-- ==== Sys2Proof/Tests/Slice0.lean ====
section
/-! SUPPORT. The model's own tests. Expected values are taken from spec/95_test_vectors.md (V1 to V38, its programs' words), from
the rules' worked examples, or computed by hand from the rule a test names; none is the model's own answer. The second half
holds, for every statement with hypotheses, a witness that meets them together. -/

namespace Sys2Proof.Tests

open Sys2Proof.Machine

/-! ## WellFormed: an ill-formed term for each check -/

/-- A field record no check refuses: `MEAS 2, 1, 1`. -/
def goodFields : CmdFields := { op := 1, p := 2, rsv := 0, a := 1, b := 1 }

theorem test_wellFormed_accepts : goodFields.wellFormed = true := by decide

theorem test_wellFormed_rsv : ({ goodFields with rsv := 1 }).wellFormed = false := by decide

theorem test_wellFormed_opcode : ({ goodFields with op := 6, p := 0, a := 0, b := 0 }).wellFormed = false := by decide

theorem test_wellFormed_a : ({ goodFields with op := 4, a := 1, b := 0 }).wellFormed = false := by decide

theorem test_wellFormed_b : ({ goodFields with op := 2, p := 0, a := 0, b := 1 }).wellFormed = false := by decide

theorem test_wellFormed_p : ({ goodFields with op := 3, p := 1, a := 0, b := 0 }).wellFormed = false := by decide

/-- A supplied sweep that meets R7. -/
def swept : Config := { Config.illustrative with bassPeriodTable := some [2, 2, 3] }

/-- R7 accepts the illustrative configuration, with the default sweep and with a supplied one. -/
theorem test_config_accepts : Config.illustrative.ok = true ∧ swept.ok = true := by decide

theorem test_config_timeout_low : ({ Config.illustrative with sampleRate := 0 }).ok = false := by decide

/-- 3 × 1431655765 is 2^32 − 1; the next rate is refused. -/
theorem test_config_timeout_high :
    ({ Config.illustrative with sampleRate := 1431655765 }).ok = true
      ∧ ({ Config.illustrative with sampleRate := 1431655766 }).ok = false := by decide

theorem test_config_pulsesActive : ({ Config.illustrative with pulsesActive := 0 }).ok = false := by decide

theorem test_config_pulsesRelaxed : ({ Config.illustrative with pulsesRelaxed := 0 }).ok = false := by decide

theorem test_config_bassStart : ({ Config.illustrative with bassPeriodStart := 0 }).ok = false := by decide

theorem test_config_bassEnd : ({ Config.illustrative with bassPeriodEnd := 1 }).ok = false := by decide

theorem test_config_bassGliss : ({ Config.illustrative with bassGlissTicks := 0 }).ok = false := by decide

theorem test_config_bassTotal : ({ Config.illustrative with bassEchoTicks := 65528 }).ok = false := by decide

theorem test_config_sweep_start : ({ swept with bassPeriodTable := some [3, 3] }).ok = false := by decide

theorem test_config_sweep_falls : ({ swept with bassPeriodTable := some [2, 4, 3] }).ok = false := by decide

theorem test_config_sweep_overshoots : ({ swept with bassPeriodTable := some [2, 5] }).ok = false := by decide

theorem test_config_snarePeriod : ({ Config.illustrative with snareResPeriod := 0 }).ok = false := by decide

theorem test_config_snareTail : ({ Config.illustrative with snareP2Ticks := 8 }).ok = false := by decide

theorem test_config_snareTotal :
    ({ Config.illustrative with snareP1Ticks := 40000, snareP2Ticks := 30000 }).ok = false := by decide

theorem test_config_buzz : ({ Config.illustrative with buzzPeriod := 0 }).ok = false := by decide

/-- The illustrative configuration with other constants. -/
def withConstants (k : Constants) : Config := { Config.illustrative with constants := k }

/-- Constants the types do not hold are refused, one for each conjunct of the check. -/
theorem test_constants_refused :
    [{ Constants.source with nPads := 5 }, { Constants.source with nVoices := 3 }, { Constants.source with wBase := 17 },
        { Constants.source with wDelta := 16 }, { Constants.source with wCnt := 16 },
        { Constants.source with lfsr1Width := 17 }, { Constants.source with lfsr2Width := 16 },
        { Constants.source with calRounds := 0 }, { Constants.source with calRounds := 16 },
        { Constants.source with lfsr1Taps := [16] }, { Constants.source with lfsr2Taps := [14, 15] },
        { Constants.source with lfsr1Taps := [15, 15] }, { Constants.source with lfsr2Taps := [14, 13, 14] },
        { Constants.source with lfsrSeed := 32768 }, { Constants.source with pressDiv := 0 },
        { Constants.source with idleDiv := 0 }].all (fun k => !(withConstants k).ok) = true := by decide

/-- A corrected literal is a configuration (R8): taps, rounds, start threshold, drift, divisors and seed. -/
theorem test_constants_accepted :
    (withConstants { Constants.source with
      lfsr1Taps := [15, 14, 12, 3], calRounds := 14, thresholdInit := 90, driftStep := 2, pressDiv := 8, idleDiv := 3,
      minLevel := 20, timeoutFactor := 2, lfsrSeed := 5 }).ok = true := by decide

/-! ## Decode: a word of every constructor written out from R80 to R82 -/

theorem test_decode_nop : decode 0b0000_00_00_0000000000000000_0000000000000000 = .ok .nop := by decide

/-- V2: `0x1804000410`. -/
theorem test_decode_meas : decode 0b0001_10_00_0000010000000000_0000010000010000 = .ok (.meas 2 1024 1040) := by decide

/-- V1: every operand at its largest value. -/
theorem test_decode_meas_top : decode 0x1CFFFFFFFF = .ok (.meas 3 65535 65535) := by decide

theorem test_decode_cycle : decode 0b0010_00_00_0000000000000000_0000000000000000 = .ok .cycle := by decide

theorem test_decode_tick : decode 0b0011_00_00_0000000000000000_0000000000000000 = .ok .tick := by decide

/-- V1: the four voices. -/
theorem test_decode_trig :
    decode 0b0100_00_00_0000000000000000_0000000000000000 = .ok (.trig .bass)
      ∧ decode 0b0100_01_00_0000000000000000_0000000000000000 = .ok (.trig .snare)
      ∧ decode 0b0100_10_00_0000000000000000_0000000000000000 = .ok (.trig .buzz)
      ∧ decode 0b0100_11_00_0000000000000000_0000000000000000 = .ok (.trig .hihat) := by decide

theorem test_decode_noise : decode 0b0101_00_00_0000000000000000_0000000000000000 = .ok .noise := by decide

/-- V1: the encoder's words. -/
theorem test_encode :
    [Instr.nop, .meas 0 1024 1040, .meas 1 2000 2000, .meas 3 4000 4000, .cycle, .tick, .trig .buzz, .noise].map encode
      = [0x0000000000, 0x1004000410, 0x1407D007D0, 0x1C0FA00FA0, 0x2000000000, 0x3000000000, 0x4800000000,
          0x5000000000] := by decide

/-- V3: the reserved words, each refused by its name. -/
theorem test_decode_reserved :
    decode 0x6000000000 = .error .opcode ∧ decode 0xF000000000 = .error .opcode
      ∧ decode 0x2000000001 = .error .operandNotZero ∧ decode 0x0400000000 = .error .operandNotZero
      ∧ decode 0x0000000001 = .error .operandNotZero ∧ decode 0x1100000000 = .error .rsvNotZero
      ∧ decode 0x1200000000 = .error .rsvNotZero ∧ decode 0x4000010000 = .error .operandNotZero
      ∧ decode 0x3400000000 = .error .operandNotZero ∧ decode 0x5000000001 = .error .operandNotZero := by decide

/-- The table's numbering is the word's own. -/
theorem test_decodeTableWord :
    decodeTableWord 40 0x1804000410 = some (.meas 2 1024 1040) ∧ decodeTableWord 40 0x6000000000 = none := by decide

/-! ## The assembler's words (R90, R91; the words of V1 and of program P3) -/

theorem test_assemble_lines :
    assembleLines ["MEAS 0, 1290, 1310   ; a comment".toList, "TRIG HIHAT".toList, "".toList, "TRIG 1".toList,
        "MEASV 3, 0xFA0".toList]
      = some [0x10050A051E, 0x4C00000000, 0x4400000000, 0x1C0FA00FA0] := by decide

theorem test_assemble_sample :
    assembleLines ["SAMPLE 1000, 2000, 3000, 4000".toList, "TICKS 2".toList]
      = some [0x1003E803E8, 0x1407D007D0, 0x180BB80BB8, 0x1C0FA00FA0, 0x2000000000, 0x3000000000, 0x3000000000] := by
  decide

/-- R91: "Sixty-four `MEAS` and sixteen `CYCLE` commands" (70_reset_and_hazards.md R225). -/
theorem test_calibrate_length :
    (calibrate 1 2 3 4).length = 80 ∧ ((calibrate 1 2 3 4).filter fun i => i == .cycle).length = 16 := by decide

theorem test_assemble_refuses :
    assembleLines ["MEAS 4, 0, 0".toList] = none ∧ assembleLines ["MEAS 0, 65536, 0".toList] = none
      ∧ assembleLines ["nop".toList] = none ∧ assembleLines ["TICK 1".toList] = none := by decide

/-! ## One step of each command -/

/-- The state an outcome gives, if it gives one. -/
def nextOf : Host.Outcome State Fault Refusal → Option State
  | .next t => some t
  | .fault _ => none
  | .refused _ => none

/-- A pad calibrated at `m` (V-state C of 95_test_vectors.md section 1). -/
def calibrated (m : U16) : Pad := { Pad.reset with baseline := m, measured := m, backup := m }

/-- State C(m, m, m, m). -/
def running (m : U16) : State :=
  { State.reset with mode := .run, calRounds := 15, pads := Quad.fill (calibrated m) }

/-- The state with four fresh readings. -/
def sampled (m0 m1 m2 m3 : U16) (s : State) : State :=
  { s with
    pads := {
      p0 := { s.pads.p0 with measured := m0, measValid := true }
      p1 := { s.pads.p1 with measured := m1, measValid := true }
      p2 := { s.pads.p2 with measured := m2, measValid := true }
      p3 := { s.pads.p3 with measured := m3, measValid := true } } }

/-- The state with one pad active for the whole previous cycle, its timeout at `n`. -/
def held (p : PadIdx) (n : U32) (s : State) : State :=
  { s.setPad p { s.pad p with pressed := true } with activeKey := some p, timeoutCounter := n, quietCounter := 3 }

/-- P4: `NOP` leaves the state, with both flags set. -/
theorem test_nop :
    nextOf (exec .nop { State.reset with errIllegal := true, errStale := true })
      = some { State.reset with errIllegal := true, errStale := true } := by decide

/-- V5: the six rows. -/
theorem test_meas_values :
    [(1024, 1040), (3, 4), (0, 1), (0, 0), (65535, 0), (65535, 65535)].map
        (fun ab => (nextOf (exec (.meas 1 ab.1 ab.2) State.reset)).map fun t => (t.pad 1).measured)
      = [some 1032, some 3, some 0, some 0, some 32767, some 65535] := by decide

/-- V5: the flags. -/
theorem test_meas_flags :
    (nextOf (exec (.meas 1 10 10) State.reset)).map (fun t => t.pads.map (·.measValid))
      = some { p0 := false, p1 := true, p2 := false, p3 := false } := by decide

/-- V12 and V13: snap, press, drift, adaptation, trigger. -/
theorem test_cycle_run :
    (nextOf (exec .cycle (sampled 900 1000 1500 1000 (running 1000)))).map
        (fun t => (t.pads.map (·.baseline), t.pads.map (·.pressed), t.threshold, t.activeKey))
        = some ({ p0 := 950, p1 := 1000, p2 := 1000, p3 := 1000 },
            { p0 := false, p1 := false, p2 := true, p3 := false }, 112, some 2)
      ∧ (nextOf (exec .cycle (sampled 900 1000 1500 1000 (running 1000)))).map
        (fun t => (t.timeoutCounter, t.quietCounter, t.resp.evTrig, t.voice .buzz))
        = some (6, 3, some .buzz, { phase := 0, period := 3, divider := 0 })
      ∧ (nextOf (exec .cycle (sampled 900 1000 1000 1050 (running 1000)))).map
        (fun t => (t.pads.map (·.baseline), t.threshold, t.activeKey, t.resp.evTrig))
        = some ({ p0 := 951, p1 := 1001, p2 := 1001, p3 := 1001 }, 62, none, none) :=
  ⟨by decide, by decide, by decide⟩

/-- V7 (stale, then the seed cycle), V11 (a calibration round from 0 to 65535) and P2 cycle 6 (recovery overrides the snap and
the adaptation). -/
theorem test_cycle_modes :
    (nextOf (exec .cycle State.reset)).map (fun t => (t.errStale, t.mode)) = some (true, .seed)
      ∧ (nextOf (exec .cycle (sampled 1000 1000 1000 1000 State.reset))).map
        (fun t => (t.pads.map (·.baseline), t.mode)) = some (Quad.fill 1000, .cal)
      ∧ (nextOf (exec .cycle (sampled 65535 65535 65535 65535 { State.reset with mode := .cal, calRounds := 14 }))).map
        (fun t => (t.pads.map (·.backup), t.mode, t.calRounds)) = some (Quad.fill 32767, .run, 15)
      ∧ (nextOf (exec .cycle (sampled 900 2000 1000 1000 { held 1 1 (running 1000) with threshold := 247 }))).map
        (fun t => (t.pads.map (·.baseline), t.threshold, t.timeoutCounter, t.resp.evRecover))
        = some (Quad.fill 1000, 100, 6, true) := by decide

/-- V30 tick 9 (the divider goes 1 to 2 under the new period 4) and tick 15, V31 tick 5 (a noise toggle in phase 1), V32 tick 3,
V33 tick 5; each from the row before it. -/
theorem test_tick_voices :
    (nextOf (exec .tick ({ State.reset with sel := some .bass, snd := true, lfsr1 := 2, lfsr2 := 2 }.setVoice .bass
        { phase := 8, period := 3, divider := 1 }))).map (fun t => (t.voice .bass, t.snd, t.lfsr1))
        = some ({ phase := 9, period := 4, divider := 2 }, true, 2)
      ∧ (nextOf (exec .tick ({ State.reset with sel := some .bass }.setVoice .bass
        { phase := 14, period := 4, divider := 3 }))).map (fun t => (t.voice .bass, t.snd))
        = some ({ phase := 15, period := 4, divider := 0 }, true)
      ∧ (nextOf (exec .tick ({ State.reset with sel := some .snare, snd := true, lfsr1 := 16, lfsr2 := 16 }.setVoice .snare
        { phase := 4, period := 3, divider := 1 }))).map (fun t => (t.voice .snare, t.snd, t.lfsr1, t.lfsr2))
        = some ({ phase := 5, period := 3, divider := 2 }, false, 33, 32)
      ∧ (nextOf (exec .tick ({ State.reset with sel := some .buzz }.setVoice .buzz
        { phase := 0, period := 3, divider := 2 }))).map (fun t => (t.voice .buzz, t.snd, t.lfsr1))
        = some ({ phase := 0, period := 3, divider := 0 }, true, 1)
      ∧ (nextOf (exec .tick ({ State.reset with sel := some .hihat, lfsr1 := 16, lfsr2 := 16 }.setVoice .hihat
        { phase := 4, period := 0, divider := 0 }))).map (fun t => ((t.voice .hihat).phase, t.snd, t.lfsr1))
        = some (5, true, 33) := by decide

* _What you should do_:
Only lines containing the word "activeKey" should appear in the answer, and every such line from the records above must be there.

* _Problem solution_:
  { s.setPad p { s.pad p with pressed := true } with activeKey := some p, timeoutCounter := n, quietCounter := 3 }
        (fun t => (t.pads.map (·.baseline), t.pads.map (·.pressed), t.threshold, t.activeKey))
        (fun t => (t.pads.map (·.baseline), t.threshold, t.activeKey, t.resp.evTrig))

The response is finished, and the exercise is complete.